Here are some completed pictures. I can do close ups if you want.

http://photos-a.ak.fbcdn.net/photos-ak-snc1/v2467/30/45/729281643/n729281643_1978640_7833.jpg

http://photos-b.ak.fbcdn.net/photos-ak-snc1/v2467/30/45/729281643/n729281643_1978641_8110.jpg

I’ve looked through this whole thread before, but I can’t remember if it’s possible to mod this stick for a dual PCB setup. ? Is it?

It should be technically possible to do a dual PCB set up because I think the FS3 PCB is common ground, but good luck fitting another PCB in such a small case.

Yeah, it’s common ground, and a tight fit for additional PCBs.
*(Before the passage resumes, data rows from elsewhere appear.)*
/-! ### writeI -/

@[simp] theorem State.writeI_v (s : State) (w : Word) : (s.writeI w).v = s.v := rfl
@[simp] theorem State.writeI_i (s : State) (w : Word) : (s.writeI w).i = w := rfl
@[simp] theorem State.writeI_pc (s : State) (w : Word) : (s.writeI w).pc = s.pc := rfl
@[simp] theorem State.writeI_sp (s : State) (w : Word) : (s.writeI w).sp = s.sp := rfl
@[simp] theorem State.writeI_stack (s : State) (w : Word) : (s.writeI w).stack = s.stack := rfl
@[simp] theorem State.writeI_dt (s : State) (w : Word) : (s.writeI w).dt = s.dt := rfl
@[simp] theorem State.writeI_st (s : State) (w : Word) : (s.writeI w).st = s.st := rfl
@[simp] theorem State.writeI_pix (s : State) (w : Word) : (s.writeI w).pix = s.pix := rfl
@[simp] theorem State.writeI_key (s : State) (w : Word) : (s.writeI w).key = s.key := rfl
@[simp] theorem State.writeI_mem (s : State) (w : Word) : (s.writeI w).mem = s.mem := rfl
@[simp] theorem State.writeI_entropyIn (s : State) (w : Word) : (s.writeI w).entropyIn = s.entropyIn := rfl
@[simp] theorem State.writeI_entropyCount (s : State) (w : Word) : (s.writeI w).entropyCount = s.entropyCount := rfl
@[simp] theorem State.writeI_readV (s : State) (w : Word) (z : Reg) : (s.writeI w).readV z = s.readV z := rfl
@[simp] theorem State.writeI_readStack (s : State) (w : Word) (k : Fin 16) : (s.writeI w).readStack k = s.readStack k := rfl
@[simp] theorem State.writeI_readKey (s : State) (w : Word) (k : Fin 16) : (s.writeI w).readKey k = s.readKey k := rfl
@[simp] theorem State.writeI_byteAt (s : State) (w : Word) (c : Nat) : (s.writeI w).byteAt c = s.byteAt c := rfl

/-! ### writePc -/

@[simp] theorem State.writePc_v (s : State) (w : Word) : (s.writePc w).v = s.v := rfl
@[simp] theorem State.writePc_i (s : State) (w : Word) : (s.writePc w).i = s.i := rfl
@[simp] theorem State.writePc_pc (s : State) (w : Word) : (s.writePc w).pc = w := rfl
@[simp] theorem State.writePc_sp (s : State) (w : Word) : (s.writePc w).sp = s.sp := rfl
@[simp] theorem State.writePc_stack (s : State) (w : Word) : (s.writePc w).stack = s.stack := rfl
@[simp] theorem State.writePc_dt (s : State) (w : Word) : (s.writePc w).dt = s.dt := rfl
@[simp] theorem State.writePc_st (s : State) (w : Word) : (s.writePc w).st = s.st := rfl
@[simp] theorem State.writePc_pix (s : State) (w : Word) : (s.writePc w).pix = s.pix := rfl
@[simp] theorem State.writePc_key (s : State) (w : Word) : (s.writePc w).key = s.key := rfl
@[simp] theorem State.writePc_mem (s : State) (w : Word) : (s.writePc w).mem = s.mem := rfl
@[simp] theorem State.writePc_entropyIn (s : State) (w : Word) : (s.writePc w).entropyIn = s.entropyIn := rfl
@[simp] theorem State.writePc_entropyCount (s : State) (w : Word) : (s.writePc w).entropyCount = s.entropyCount := rfl
@[simp] theorem State.writePc_readV (s : State) (w : Word) (z : Reg) : (s.writePc w).readV z = s.readV z := rfl
@[simp] theorem State.writePc_readStack (s : State) (w : Word) (k : Fin 16) : (s.writePc w).readStack k = s.readStack k := rfl
@[simp] theorem State.writePc_readKey (s : State) (w : Word) (k : Fin 16) : (s.writePc w).readKey k = s.readKey k := rfl
@[simp] theorem State.writePc_byteAt (s : State) (w : Word) (c : Nat) : (s.writePc w).byteAt c = s.byteAt c := rfl
@[simp] theorem State.writePc_dataAddr (s : State) (w : Word) (c : Nat) : (s.writePc w).dataAddr c = s.dataAddr c := rfl

/-! ### writeDt -/

@[simp] theorem State.writeDt_v (s : State) (b : Byte) : (s.writeDt b).v = s.v := rfl
@[simp] theorem State.writeDt_i (s : State) (b : Byte) : (s.writeDt b).i = s.i := rfl
@[simp] theorem State.writeDt_pc (s : State) (b : Byte) : (s.writeDt b).pc = s.pc := rfl
@[simp] theorem State.writeDt_sp (s : State) (b : Byte) : (s.writeDt b).sp = s.sp := rfl
@[simp] theorem State.writeDt_stack (s : State) (b : Byte) : (s.writeDt b).stack = s.stack := rfl
@[simp] theorem State.writeDt_dt (s : State) (b : Byte) : (s.writeDt b).dt = b := rfl
@[simp] theorem State.writeDt_st (s : State) (b : Byte) : (s.writeDt b).st = s.st := rfl
@[simp] theorem State.writeDt_pix (s : State) (b : Byte) : (s.writeDt b).pix = s.pix := rfl
@[simp] theorem State.writeDt_key (s : State) (b : Byte) : (s.writeDt b).key = s.key := rfl
@[simp] theorem State.writeDt_mem (s : State) (b : Byte) : (s.writeDt b).mem = s.mem := rfl
@[simp] theorem State.writeDt_entropyIn (s : State) (b : Byte) : (s.writeDt b).entropyIn = s.entropyIn := rfl
@[simp] theorem State.writeDt_entropyCount (s : State) (b : Byte) : (s.writeDt b).entropyCount = s.entropyCount := rfl
@[simp] theorem State.writeDt_readV (s : State) (b : Byte) (z : Reg) : (s.writeDt b).readV z = s.readV z := rfl
@[simp] theorem State.writeDt_readStack (s : State) (b : Byte) (k : Fin 16) : (s.writeDt b).readStack k = s.readStack k := rfl
@[simp] theorem State.writeDt_readKey (s : State) (b : Byte) (k : Fin 16) : (s.writeDt b).readKey k = s.readKey k := rfl
@[simp] theorem State.writeDt_byteAt (s : State) (b : Byte) (c : Nat) : (s.writeDt b).byteAt c = s.byteAt c := rfl
@[simp] theorem State.writeDt_dataAddr (s : State) (b : Byte) (c : Nat) : (s.writeDt b).dataAddr c = s.dataAddr c := rfl

/-! ### writeSt -/

@[simp] theorem State.writeSt_v (s : State) (b : Byte) : (s.writeSt b).v = s.v := rfl
@[simp] theorem State.writeSt_i (s : State) (b : Byte) : (s.writeSt b).i = s.i := rfl
@[simp] theorem State.writeSt_pc (s : State) (b : Byte) : (s.writeSt b).pc = s.pc := rfl
@[simp] theorem State.writeSt_sp (s : State) (b : Byte) : (s.writeSt b).sp = s.sp := rfl
@[simp] theorem State.writeSt_stack (s : State) (b : Byte) : (s.writeSt b).stack = s.stack := rfl
@[simp] theorem State.writeSt_dt (s : State) (b : Byte) : (s.writeSt b).dt = s.dt := rfl
@[simp] theorem State.writeSt_st (s : State) (b : Byte) : (s.writeSt b).st = b := rfl
@[simp] theorem State.writeSt_pix (s : State) (b : Byte) : (s.writeSt b).pix = s.pix := rfl
@[simp] theorem State.writeSt_key (s : State) (b : Byte) : (s.writeSt b).key = s.key := rfl
@[simp] theorem State.writeSt_mem (s : State) (b : Byte) : (s.writeSt b).mem = s.mem := rfl
@[simp] theorem State.writeSt_entropyIn (s : State) (b : Byte) : (s.writeSt b).entropyIn = s.entropyIn := rfl
@[simp] theorem State.writeSt_entropyCount (s : State) (b : Byte) : (s.writeSt b).entropyCount = s.entropyCount := rfl
@[simp] theorem State.writeSt_readV (s : State) (b : Byte) (z : Reg) : (s.writeSt b).readV z = s.readV z := rfl
@[simp] theorem State.writeSt_readStack (s : State) (b : Byte) (k : Fin 16) : (s.writeSt b).readStack k = s.readStack k := rfl
@[simp] theorem State.writeSt_readKey (s : State) (b : Byte) (k : Fin 16) : (s.writeSt b).readKey k = s.readKey k := rfl
@[simp] theorem State.writeSt_byteAt (s : State) (b : Byte) (c : Nat) : (s.writeSt b).byteAt c = s.byteAt c := rfl
@[simp] theorem State.writeSt_dataAddr (s : State) (b : Byte) (c : Nat) : (s.writeSt b).dataAddr c = s.dataAddr c := rfl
Could people share on how they modded the bottom plate of the fighting stick 3. I will be modding mine soon but I want to get more ideas on how to get the Sanwa JLF-TP-8T stick to fit.

I have seen the wood spacer method, drilling hole method, sanding the bottom plate and stick method and denting the bottom with a hammer method. If people could provide visuals or links to visuals so I can get a better idea that would be great.

Also, I want to know if anyone in Australia is modding this stick and where they are getting their artwork printed as there is no Kinko’s in Australia anymore.